On November 23, 2009 the European Parliament, after concluding its debate on the
Commission’s 2009 enlargement report (which also included comments on Croatia and Iceland),
adopted its own resolution regarding enlargement.23 With respect to Turkey, the resolution noted
positive progress in judicial reform, internal dealings with the Kurdish minority, relations with
Armenia, and Turkey’s support for the Nabucco gas pipeline project. The resolution, however,
was more negative towards Turkey’s lack of progress on freedom of expression, freedom of the
press, and religious freedom. The Parliament also “deplored” the continued refusal of Turkey to
implement the provisions of the Additional Protocol with Cyprus. In what was viewed as an
interesting comment by some, the Parliament expressed “regret” that NATO-EU strategic
cooperation continued to be blocked by Turkey. The Parliament then indicated that it would issue
its own assessment of Turkey’s accession progress in early 2010.

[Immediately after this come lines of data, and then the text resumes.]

-- ==== Sys2Proof/Decode.lean ====
section
/-! DEFINITION. The Burjo encodings (R411–R418, R433, R434, R440, R441): the word of an instruction, and the
instruction of a word, which rejects every reserved encoding. The opcode table gives its rows no bits, so
`decodeTableWord` spells no command. -/

namespace Sys2Proof

/-- The command that a word of the opcode table's bits spells: the table gives no row any bits. -/
def decodeTableWord (_nbits _w : Nat) : Option Instr := none

/-! ### Formats -/

/-- A register number as a field. -/
def reg5 (r : Fin 32) : BitVec 5 := BitVec.ofNat 5 r.val

/-- Format A. -/
def fmtA (op : BitVec 6) (rd ra rb : Fin 32) (fn : BitVec 6) : Word :=
  op ++ reg5 rd ++ reg5 ra ++ reg5 rb ++ (0 : BitVec 5) ++ fn

/-- Formats I and M. -/
def fmtI (op : BitVec 6) (rd ra : Fin 32) (imm : BitVec 16) : Word :=
  op ++ reg5 rd ++ reg5 ra ++ imm

/-- Format B, long. -/
def fmtL (op : BitVec 6) (disp : BitVec 26) : Word := op ++ disp

/-- Format S. -/
def fmtS (op : BitVec 6) (reg : Fin 32) (sub : BitVec 5) (operand : BitVec 16) : Word :=
  op ++ reg5 reg ++ sub ++ operand

/-- The word of an instruction (R416–R418, R433, R440); `none` for the commands that are no Burjo instruction. -/
def encodeBurjo : Instr → Option Word
  | .add _ rd ra rb => some (fmtA 0x00 rd ra rb 0x00)
  | .sub _ rd ra rb => some (fmtA 0x00 rd ra rb 0x01)
  | .and _ rd ra rb => some (fmtA 0x00 rd ra rb 0x02)
  | .or _ rd ra rb => some (fmtA 0x00 rd ra rb 0x03)
  | .xor _ rd ra rb => some (fmtA 0x00 rd ra rb 0x04)
  | .slt _ rd ra rb => some (fmtA 0x00 rd ra rb 0x05)
  | .sltu _ rd ra rb => some (fmtA 0x00 rd ra rb 0x06)
  | .neg _ rd ra => some (fmtA 0x00 rd ra 0 0x07)
  | .sadd _ rd ra rb => some (fmtA 0x00 rd ra rb 0x08)
  | .ssub _ rd ra rb => some (fmtA 0x00 rd ra rb 0x09)
  | .shl _ rd ra rb => some (fmtA 0x00 rd ra rb 0x0A)
  | .shr _ rd ra rb => some (fmtA 0x00 rd ra rb 0x0B)
  | .sar _ rd ra rb => some (fmtA 0x00 rd ra rb 0x0C)
  | .rot _ rd ra rb => some (fmtA 0x00 rd ra rb 0x0D)
  | .mul _ rd ra rb => some (fmtA 0x01 rd ra rb 0x00)
  | .mulh _ rd ra rb => some (fmtA 0x01 rd ra rb 0x01)
  | .mulhu _ rd ra rb => some (fmtA 0x01 rd ra rb 0x02)
  | .div _ rd ra rb => some (fmtA 0x01 rd ra rb 0x03)
  | .divu _ rd ra rb => some (fmtA 0x01 rd ra rb 0x04)
  | .rem _ rd ra rb => some (fmtA 0x01 rd ra rb 0x05)
  | .remu _ rd ra rb => some (fmtA 0x01 rd ra rb 0x06)
  | .addi _ rd ra imm => some (fmtI 0x08 rd ra imm)
  | .andi _ rd ra imm => some (fmtI 0x09 rd ra imm)
  | .ori _ rd ra imm => some (fmtI 0x0A rd ra imm)
  | .xori _ rd ra imm => some (fmtI 0x0B rd ra imm)
  | .slti _ rd ra imm => some (fmtI 0x0C rd ra imm)
  | .sltiu _ rd ra imm => some (fmtI 0x0D rd ra imm)
  | .lui _ rd imm => some (fmtI 0x0E rd 0 imm)
  | .shli _ rd ra amt => some (fmtI 0x10 rd ra (amt.setWidth 16))
  | .shri _ rd ra amt => some (fmtI 0x11 rd ra (amt.setWidth 16))
  | .sari _ rd ra amt => some (fmtI 0x12 rd ra (amt.setWidth 16))
  | .roti _ rd ra amt => some (fmtI 0x13 rd ra (amt.setWidth 16))
  | .ldw _ rd ra off => some (fmtI 0x18 rd ra off)
  | .ldh _ rd ra off => some (fmtI 0x19 rd ra off)
  | .ldhu _ rd ra off => some (fmtI 0x1A rd ra off)
  | .ldb _ rd ra off => some (fmtI 0x1B rd ra off)
  | .ldbu _ rd ra off => some (fmtI 0x1C rd ra off)
  | .stw _ rd ra off => some (fmtI 0x20 rd ra off)
  | .sth _ rd ra off => some (fmtI 0x21 rd ra off)
  | .stb _ rd ra off => some (fmtI 0x22 rd ra off)
  | .beq _ ra rb disp => some (fmtI 0x28 ra rb disp)
  | .bne _ ra rb disp => some (fmtI 0x29 ra rb disp)
  | .blt _ ra rb disp => some (fmtI 0x2A ra rb disp)
  | .bge _ ra rb disp => some (fmtI 0x2B ra rb disp)
  | .bltu _ ra rb disp => some (fmtI 0x2C ra rb disp)
  | .bgeu _ ra rb disp => some (fmtI 0x2D ra rb disp)
  | .jmp _ disp => some (fmtL 0x2E disp)
  | .call _ disp => some (fmtL 0x2F disp)
  | .pushl _ mask => some (fmtS 0x3E 0 0x00 mask)
  | .popl _ mask => some (fmtS 0x3E 0 0x01 mask)
  | .pushh _ mask => some (fmtS 0x3E 0 0x02 mask)
  | .poph _ mask => some (fmtS 0x3E 0 0x03 mask)
  | .ret _ => some (fmtS 0x3E 0 0x04 0)
  | .jmpr _ reg => some (fmtS 0x3E reg 0x05 0)
  | .callr _ reg => some (fmtS 0x3E reg 0x06 0)
  | .addsp _ operand => some (fmtS 0x3E 0 0x07 operand)
  | .nop _ => some (fmtS 0x3F 0 0x00 0)
  | .mfc _ reg ctl => some (fmtS 0x3F reg 0x01 (ctl.setWidth 16))
  | .mtc _ reg ctl => some (fmtS 0x3F reg 0x02 (ctl.setWidth 16))
  | .trap _ operand => some (fmtS 0x3F 0 0x03 operand)
  | .brk _ => some (fmtS 0x3F 0 0x04 0)
  | .eret _ => some (fmtS 0x3F 0 0x05 0)
  | .wait _ => some (fmtS 0x3F 0 0x06 0)
  | .fence _ => some (fmtS 0x3F 0 0x07 0)
  | .reservedEncoding _ w => some w
  | _ => none

/-! ### The instruction of a word -/

/-- The register field at a bit. -/
def regField (w : Word) (lo : Nat) : Fin 32 := (w.extractLsb' lo 5).toFin

/-- The engine has the register (R412, R413): a port engine, 0 to 15, has g0 to g15. -/
def hasReg (e : Fin 18) (r : Fin 32) : Bool := 16 ≤ e.val || r.val < 16

/-- The ALU group (R417). -/
def decodeAlu (e : Fin 18) (fn : BitVec 6) (rd ra rb : Fin 32) : Option Instr :=
  match fn.toNat with
  | 0x00 => some (.add e rd ra rb)
  | 0x01 => some (.sub e rd ra rb)
  | 0x02 => some (.and e rd ra rb)
  | 0x03 => some (.or e rd ra rb)
  | 0x04 => some (.xor e rd ra rb)
  | 0x05 => some (.slt e rd ra rb)
  | 0x06 => some (.sltu e rd ra rb)
  | 0x07 => if rb = 0 then some (.neg e rd ra) else none
  | 0x08 => some (.sadd e rd ra rb)
  | 0x09 => some (.ssub e rd ra rb)
  | 0x0A => some (.shl e rd ra rb)
  | 0x0B => some (.shr e rd ra rb)
  | 0x0C => some (.sar e rd ra rb)
  | 0x0D => some (.rot e rd ra rb)
  | _ => none

/-- The multiply and divide group (R418). -/
def decodeMul (e : Fin 18) (fn : BitVec 6) (rd ra rb : Fin 32) : Option Instr :=
  match fn.toNat with
  | 0x00 => some (.mul e rd ra rb)
  | 0x01 => some (.mulh e rd ra rb)
  | 0x02 => some (.mulhu e rd ra rb)
  | 0x03 => some (.div e rd ra rb)
  | 0x04 => some (.divu e rd ra rb)
  | 0x05 => some (.rem e rd ra rb)
  | 0x06 => some (.remu e rd ra rb)
  | _ => none

/-- An amount of SHLI to ROTI: bits [15:5] of the immediate are zero. -/
def shiftAmount (imm : BitVec 16) (f : BitVec 5 → Instr) : Option Instr :=
  if imm.extractLsb' 5 11 = 0 then some (f (imm.extractLsb' 0 5)) else none

/-- A control register that MFC may name (R441). -/
def ctlReads (c : BitVec 8) : Bool := c.toNat < 0x10

/-- A control register that MTC may name (R441): not CORE_ID, IRQ_PEND or TIME. -/
def ctlWrites (c : BitVec 8) : Bool := ctlReads c && c != 0x00 && c != 0x0C && c != 0x0E

/-- The stack group (R433, R434). -/
def decodeStack (e : Fin 18) (sub : BitVec 5) (reg : Fin 32) (x : BitVec 16) : Option Instr :=
  match sub.toNat with
  | 0x00 => if reg = 0 ∧ x ≠ 0 ∧ x.getLsbD 0 = false then some (.pushl e x) else none
  | 0x01 => if reg = 0 ∧ x ≠ 0 ∧ x.getLsbD 0 = false then some (.popl e x) else none
  | 0x02 => if reg = 0 ∧ x ≠ 0 ∧ 16 ≤ e.val then some (.pushh e x) else none
  | 0x03 => if reg = 0 ∧ x ≠ 0 ∧ 16 ≤ e.val then some (.poph e x) else none
  | 0x04 => if reg = 0 ∧ x = 0 then some (.ret e) else none
  | 0x05 => if x = 0 ∧ hasReg e reg then some (.jmpr e reg) else none
  | 0x06 => if x = 0 ∧ hasReg e reg then some (.callr e reg) else none
  | 0x07 => if reg = 0 ∧ x.extractLsb' 0 2 = 0 then some (.addsp e x) else none
  | _ => none

/-- The system group (R440, R441). -/
def decodeSystem (e : Fin 18) (sub : BitVec 5) (reg : Fin 32) (x : BitVec 16) : Option Instr :=
  match sub.toNat with
  | 0x00 => if reg = 0 ∧ x = 0 then some (.nop e) else none
  | 0x01 =>
    if x.extractLsb' 8 8 = 0 ∧ hasReg e reg ∧ ctlReads (x.extractLsb' 0 8) then some (.mfc e reg (x.extractLsb' 0 8))
    else none
  | 0x02 =>
    if x.extractLsb' 8 8 = 0 ∧ hasReg e reg ∧ ctlWrites (x.extractLsb' 0 8) then some (.mtc e reg (x.extractLsb' 0 8))
    else none
  | 0x03 => if reg = 0 then some (.trap e x) else none
  | 0x04 => if reg = 0 ∧ x = 0 then some (.brk e) else none
  | 0x05 => if reg = 0 ∧ x = 0 then some (.eret e) else none
  | 0x06 => if reg = 0 ∧ x = 0 then some (.wait e) else none
  | 0x07 => if reg = 0 ∧ x = 0 then some (.fence e) else none
  | _ => none

/-- Formats I, M and B with two register fields. -/
def decodeImm (e : Fin 18) (op : BitVec 6) (rd ra : Fin 32) (imm : BitVec 16) : Option Instr :=
  match op.toNat with
  | 0x08 => some (.addi e rd ra imm)
  | 0x09 => some (.andi e rd ra imm)
  | 0x0A => some (.ori e rd ra imm)
  | 0x0B => some (.xori e rd ra imm)
  | 0x0C => some (.slti e rd ra imm)
  | 0x0D => some (.sltiu e rd ra imm)
  | 0x0E => if ra = 0 then some (.lui e rd imm) else none
  | 0x10 => shiftAmount imm (.shli e rd ra)
  | 0x11 => shiftAmount imm (.shri e rd ra)
  | 0x12 => shiftAmount imm (.sari e rd ra)
  | 0x13 => shiftAmount imm (.roti e rd ra)
  | 0x18 => some (.ldw e rd ra imm)
  | 0x19 => some (.ldh e rd ra imm)
  | 0x1A => some (.ldhu e rd ra imm)
  | 0x1B => some (.ldb e rd ra imm)
  | 0x1C => some (.ldbu e rd ra imm)
  | 0x20 => some (.stw e rd ra imm)
  | 0x21 => some (.sth e rd ra imm)
  | 0x22 => some (.stb e rd ra imm)
  | 0x28 => some (.beq e rd ra imm)
  | 0x29 => some (.bne e rd ra imm)
  | 0x2A => some (.blt e rd ra imm)
  | 0x2B => some (.bge e rd ra imm)
  | 0x2C => some (.bltu e rd ra imm)
  | 0x2D => some (.bgeu e rd ra imm)
  | _ => none

/-- The instruction of a word on an engine; `none` for a reserved encoding (R413–R415, R434, R441). -/
def decodeBurjo (e : Fin 18) (w : Word) : Option Instr :=
  let op := w.extractLsb' 26 6
  let rd := regField w 21
  let ra := regField w 16
  let rb := regField w 11
  if w = 0 then none
  else
    match op.toNat with
    | 0x00 =>
      if w.extractLsb' 6 5 = 0 ∧ hasReg e rd ∧ hasReg e ra ∧ hasReg e rb then decodeAlu e (w.extractLsb' 0 6) rd ra rb
      else none
    | 0x01 =>
      if w.extractLsb' 6 5 = 0 ∧ hasReg e rd ∧ hasReg e ra ∧ hasReg e rb then decodeMul e (w.extractLsb' 0 6) rd ra rb
      else none
    | 0x2E => some (.jmp e (w.extractLsb' 0 26))
    | 0x2F => some (.call e (w.extractLsb' 0 26))
    | 0x3E => decodeStack e (w.extractLsb' 16 5) rd (w.extractLsb' 0 16)
    | 0x3F => decodeSystem e (w.extractLsb' 16 5) rd (w.extractLsb' 0 16)
    | _ => if hasReg e rd ∧ hasReg e ra then decodeImm e op rd ra (w.extractLsb' 0 16) else none

end Sys2Proof
end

On December 8, the EU Council, after reviewing the Commission’s assessment and adding its
own review, issued its annual “Council conclusions on enlargement.”24 The report, like the
Commission’s October progress report, was viewed as balanced, emphasizing the positive aspects
of the negotiation process and lacking any particularly critical assessment of Turkey’s
shortcomings. The Council welcomed Turkey’s continued commitment to the negotiation process
and, along with the Commission and Parliament, noted positive developments in judicial reform,
civil-military relations, and cultural rights. The report also noted successful steps taken by Turkey
toward the Kurds, Armenia, and the Nabucco pipeline project. And, like its partner institutions,
the Council noted Turkey’s shortcomings in the areas of freedom of expression and freedom of
the press, respect for property rights, and in other areas. In what was considered its toughest
assessment of Turkey’s actions, the Council “noted with deep regret that Turkey, despite reported
calls, continues refusing to fulfill its obligations regarding the Additional Protocol and
normalization of its relations with the Republic of Cyprus.”25 The Council concluded its
assessment of Turkey by stating that “progress is now expected [on the above issue] without
further delay.”26
Some observers believed that the 2009 Commission and Council decisions could have been the
subject of very difficult internal debate due to a lack of consensus among the member states on
how to respond to Turkey’s shortcomings in the reform process and its failure to meet its customs
union obligations toward Cyprus after four years.27 However, it did not appear that the debate in
either institution was very difficult after all and both the Commission and Council, perhaps for
the sake of the ongoing negotiations on Cyprus, were able to issue a balanced report giving credit
to the Turks for some positive developments and offering criticisms where there were noted
shortcomings, deferring any negative actions on the negotiation process until a later point in time.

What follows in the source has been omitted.